В детстве пришло ощущение, что самое важное в жизни происходит в стенах художественной студии, в школе, куда водили два раза в неделю. Первая находилась в бывшем доме барона Витте, у Невки, «в садике Дзержинского»; потом перешел в другую студию, занимавшую также дом барона, но другой, вблизи мечети и памятника «Стерегущему». Дальше была художественная школа на Красноармейской улице, рядом с Троицким собором и Политехническим институтом.
В классе стояли чашки, вазы, чучело птицы – обычные предметы, предназначенные для натюрмортов. Илья чувствовал себя в этих стенах комфортно, увереннее, чем в общеобразовательной школе.
В классе, где учили писать, считать и читать, занимался без проблем, хотя недолюбливал математику. Однажды услышал, как учительница поделилась с матерью наблюдениями о нем:
– Илюша очень энергичный, общительный, но иногда бывает замкнутым.
Никакой энергии и общительности ученик Евдокии Ильиничны за собой не замечал. Ее имя помнит в 65 лет, а вот я забыл имя первой учительницы…
* * *
Что говорил Глеб Иванович Орловский о нем, Глазунов не слышал, то был опытный педагог, учеников не выделял, умел быть ласковым и внимательным со всеми.
Однако уже тогда, в 1940 году, появилась первая печатная рецензия на рисунок ученика художественной школы, не где-нибудь, в единственном всесоюзном детском художественном журнале «Юный художник». В той рецензии, несколько строчек которой запомнились, как стихи, говорилось, что Илюша Глазунов удивительно тонко передал настроение морозного и ветреного вечера.
Тема рисунка возникла так.
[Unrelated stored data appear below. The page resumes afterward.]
/-- From KS_POS = 0 with zero data a full chunk leaves what KSBLOCK leaves. -/
theorem applied_full_of_zeros {s : State} (hp : s.ksPos = 0) (hD : s.dataIn = zeros 16) :
    s.applied 64 = s.blockDelivered := by
  have hctr : (s.counterAfter 64).toNat = s.ctr.toNat + 1 := by
    rw [counterAfter_of_aligned hp (by decide) (by decide)]
    omega
  have hpos : BitVec.ofNat 6 ((s.ksPos.toNat + 64) % 64) = s.ksPos := by rw [hp]; rfl
  unfold State.applied State.blockDelivered
  rw [hctr, hpos, chunkOutput_full hp, hD, xorBlocks_zeros]

/-! ## The stream position (R161, R166) -/

/-- A successful chunk moves the stream position by its length. -/
theorem applied_streamPos {s : State} {len : Nat} (hl : len ≤ 64) (hc : s.counterAfter len ≤ maxCounter) :
    (s.applied len).streamPos = s.streamPos + len := by
  have hctr : ((s.applied len).ctr.toNat : Int) = (s.streamPos + len + 63) / 64 := by
    rw [applied_ctr s hl hc, counterAfter_eq_div]
  have hpos : (s.applied len).ksPos.toNat = (s.ksPos.toNat + len) % 64 :=
    Nat.mod_eq_of_lt (Nat.mod_lt _ (by decide))
  have hsplit := s.firstBlock_mul_add
  rw [streamPos_eq_ite (s.applied len), hctr, hpos]
  split <;> omega

/-- The position of a state that meets the invariant is a natural number (R25). -/
theorem streamPos_natural {s : State} (hs : s.Inv) : ∃ P : Nat, s.streamPos = P := by
  by_cases hp : s.ksPos = 0
  · exact ⟨_, streamPos_of_ksPos_zero hp⟩
  · have h1 := hs.partial_after_block hp
    refine ⟨64 * (s.ctr.toNat - 1) + s.ksPos.toNat, ?_⟩
    unfold State.streamPos
    rw [if_neg hp]
    omega

/-! ## Sequences of commands (R147, R167) -/

/-- From KS_POS = 0 every KSBLOCK short of the limit succeeds, and `n` of them add `n` to the counter. -/
theorem ksblocks_counter (n : Nat) {s : State} (hv : s.valid = true) (hp : s.ksPos = 0)
    (hc : s.ctr.toNat + n ≤ maxCounter) :
    ∃ t, s.ksblocks n = some t ∧ t.valid = true ∧ t.ksPos = 0 ∧ t.ctr.toNat = s.ctr.toNat + n := by
  induction n generalizing s with
  | zero => exact ⟨s, rfl, hv, hp, rfl⟩
  | succ n ih =>
    have hlt : s.ctr.toNat < maxCounter := by omega
    have hctr := blockDelivered_ctr hlt
    obtain ⟨t, ht, htv, htp, htc⟩ := ih (s := s.blockDelivered) hv hp (by omega)
    have hstep : s.ksblocks (n + 1) = s.blockDelivered.ksblocks n := by
      have hx : exec .ksblock s = .next s.blockDelivered := execKsblock_delivers hv hp hlt
      rw [State.ksblocks, hx]
      rfl
    exact ⟨t, hstep.trans ht, htv, htp, by omega⟩

theorem firstBytes_length (len : Nat) (B : Block) : (firstBytes len B).length = len := by
  simp [firstBytes]

/-- The keystream of two byte strings in a row is that of the whole (R143). -/
theorem xorKeystream_append (S : Block) (P : Nat) (a b : List Byte) :
    xorKeystream S P (a ++ b) = xorKeystream S P a ++ xorKeystream S (P + a.length) b := by
  unfold xorKeystream
  rw [List.mapIdx_append]
  simp only [Nat.add_assoc, Nat.add_comm a.length]

theorem xorKeystream_blockInput (S : Block) (c : U64) (P : Nat) (bytes : List Byte) :
    xorKeystream (blockInput S c) P bytes = xorKeystream S P bytes := by
  simp only [xorKeystream, keystreamByte_blockInput]

/-- The output bytes of a chunk at position `P` are its data XORed with the keystream from `P` on. -/
theorem firstBytes_chunkOutput {s : State} {P len : Nat} (hP : s.streamPos = P) (hl : len ≤ 64) :
    firstBytes len (s.chunkOutput len) = xorKeystream s.cipher P (firstBytes len s.dataIn) := by
  refine List.ext_getElem (by simp [firstBytes, xorKeystream]) fun i h _ => ?_
  have hi : i < len := by simpa [firstBytes] using h
  simp only [firstBytes, xorKeystream, List.getElem_map, List.getElem_range, List.getElem_mapIdx]
  rw [byteOf_chunkOutput s hP (by omega), if_pos hi]

/-- A chunk whose APPLY succeeds puts its output before that of the chunks after it. -/
theorem applyChunks_cons {s t : State} {len : Nat} {D : Block} {chunks : List (Nat × Block)}
    {out : List Byte} (hx : execApply len (s.withData D) = .next ((s.withData D).applied len))
    (hrest : ((s.withData D).applied len).applyChunks chunks = some (out, t)) :
    s.applyChunks ((len, D) :: chunks) = some (firstBytes len ((s.withData D).chunkOutput len) ++ out, t) := by
  have hx : exec (.apply len) { s with dataIn := D } = .next ((s.withData D).applied len) := hx
  rw [State.applyChunks, hx]
  dsimp only
  rw [if_pos (show ((s.withData D).applied len).err = 0 from rfl), hrest]
  rfl

/-- Any list of chunks short of exhaustion is one XOR with the keystream from the position on (R167). -/
theorem applyChunks_xorKeystream (chunks : List (Nat × Block)) {s : State} {P : Nat} (hv : s.valid = true)
    (hP : s.streamPos = P) (hl : ∀ c ∈ chunks, c.1 ≤ 64)
    (hc : (P + (chunks.map Prod.fst).sum + 63) / 64 ≤ maxCounter) :
    ∃ t, s.applyChunks chunks = some (xorKeystream s.cipher P (chunkData chunks), t) ∧
      t.streamPos = (P + (chunks.map Prod.fst).sum : Nat) ∧ t.cipher = blockInput s.cipher t.ctr ∧
      t.valid = true := by
  induction chunks generalizing s P with
  | nil => exact ⟨s, rfl, hP, by rw [State.ctr_eq, blockInput_counterOf], hv⟩
  | cons c chunks ih =>
    obtain ⟨len, D⟩ := c
    have hlen : len ≤ 64 := hl (len, D) (List.mem_cons_self ..)
    have hrest : ∀ c ∈ chunks, c.1 ≤ 64 := fun c h => hl c (List.mem_cons_of_mem _ h)
    rw [List.map_cons, List.sum_cons, ← Nat.add_assoc] at hc ⊢
    have hP' : (s.withData D).streamPos = P := hP
    have hlimit : (P + len + 63) / 64 ≤ maxCounter := by omega
    have hctr : (s.withData D).counterAfter len ≤ maxCounter := by
      rw [counterAfter_of_streamPos hP']
      exact Int.ofNat_le.mpr hlimit
    have hpos : ((s.withData D).applied len).streamPos = (P + len : Nat) := by
      rw [applied_streamPos hlen hctr, hP']
      rfl
    obtain ⟨t, ht, htp, htc, htv⟩ := ih (s := (s.withData D).applied len) hv hpos hrest hc
    refine ⟨t, ?_, htp, htc, htv⟩
    rw [applyChunks_cons (execApply_succeeds_of_streamPos (s := s.withData D) hlen hv hP' hlimit) ht,
      firstBytes_chunkOutput hP' hlen]
    have hdata : chunkData ((len, D) :: chunks) = firstBytes len D ++ chunkData chunks := rfl
    rw [hdata, xorKeystream_append, firstBytes_length]
    exact congrArg (fun rest => some (_ ++ rest, t)) (xorKeystream_blockInput s.cipher _ _ _)

end Sys2Proof.Machine
end

section
/-! The statements about the transform, the keystream and the stream. -/

open Sys2Proof Sys2Proof.Machine

/-- Settles O24: the groups of a round are disjoint, so their quarter-rounds commute. -/
theorem quarterRoundsOfARoundCommute : Obligations.QuarterRoundsOfARoundCommute := by
  unfold Obligations.QuarterRoundsOfARoundCommute
  exact fun W gs => ⟨fun hp => foldl_qrOn_of_perm hp (by decide) W,
    fun hp => foldl_qrOn_of_perm hp (by decide) W⟩

/-- Settles O28: a command that needs a new block would leave the counter at 2^64. -/
theorem exhaustedCounterDeliversNoNewBlock : Obligations.ExhaustedCounterDeliversNoNewBlock := by
  unfold Obligations.ExhaustedCounterDeliversNoNewBlock
  refine fun s hv hc => ⟨fun hp => execKsblock_exhausted hv hp hc, fun hp len h1 hl => ?_,
    fun hp len hl h => ?_, fun hp len hl => ?_⟩
  · exact execApply_at_limit hl hv hc (counterAfter_of_aligned hp h1 hl)
  · exact execApply_at_limit hl hv hc (counterAfter_past_residue hl h)
  · obtain ⟨hx, hS⟩ := execApply_without_new_block (by omega) hv (counterAfter_of_residue hp hl)
    exact ⟨s.applied len, hx, rfl, hS⟩

/-- Settles O29: by induction on the number of blocks; the words of 2^32 are 0 and 1. -/
theorem ksblocksCarryIntoTheHighWord : Obligations.KsblocksCarryIntoTheHighWord := by
  unfold Obligations.KsblocksCarryIntoTheHighWord
  refine ⟨fun s n => ksblocks_counter n, fun s hv hp hc => ?_⟩
  have h0 : s.ctr.toNat = 0 := by rw [hc]; rfl
  obtain ⟨t, ht, -, -, hctr⟩ := ksblocks_counter (2 ^ 32) hv hp (by rw [h0]; decide)
  have hwords : t.ctr.toNat = t.cipher[12].toNat + 2 ^ 32 * t.cipher[13].toNat := counterOf_toNat t.cipher
  have hlo := t.cipher[12].isLt
  refine ⟨t, ht, BitVec.eq_of_toNat_eq ?_, BitVec.eq_of_toNat_eq ?_⟩
  · show _ = 0
    omega
  · show _ = 1
    omega

/-- Settles O30: the position of such a state is a natural number, which splits into block and offset. -/
theorem counterAndOffsetEncodeThePosition : Obligations.CounterAndOffsetEncodeThePosition := by
  unfold Obligations.CounterAndOffsetEncodeThePosition
  refine ⟨fun s hs => ?_, fun s t h => ?_⟩
  · obtain ⟨P, hP⟩ := streamPos_natural hs
    obtain ⟨-, hp, hc⟩ := s.streamPos_split hP
    exact ⟨P, hP, hc, hp⟩
  · cases (execInit_succeeds s).symm.trans h
    have hctr : s.initialised.ctr = (0 : Word) ++ (0 : Word) := rfl
    rw [streamPos_of_ksPos_zero (s := s.initialised) rfl, hctr]
    rfl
Шла война с финнами. Возвращались домой через Марсово поле, продуваемое всеми холодными ветрами, светило красное морозное звенящее небо. Отец шел рядом в потертом тонком пальто, сгибаясь от шквального ветра (как видим, даже в десять лет мальчика сопровождали по пути из школы), глаза застилали слезы. И сквозь них виден был шпиль Петропавловской крепости, Нева, свет державных фонарей. (Их, как потом узнал, воспевал Блок.) Жуткий холод, красное, тревожное небо – такое потом увидел на картинах Рериха. Тогда пронзило какое-то странное предчувствие одиночества, поразил вид одного человека среди бесконечной природы, стихии, тот мотив, который потом часто начнет исполнять художник.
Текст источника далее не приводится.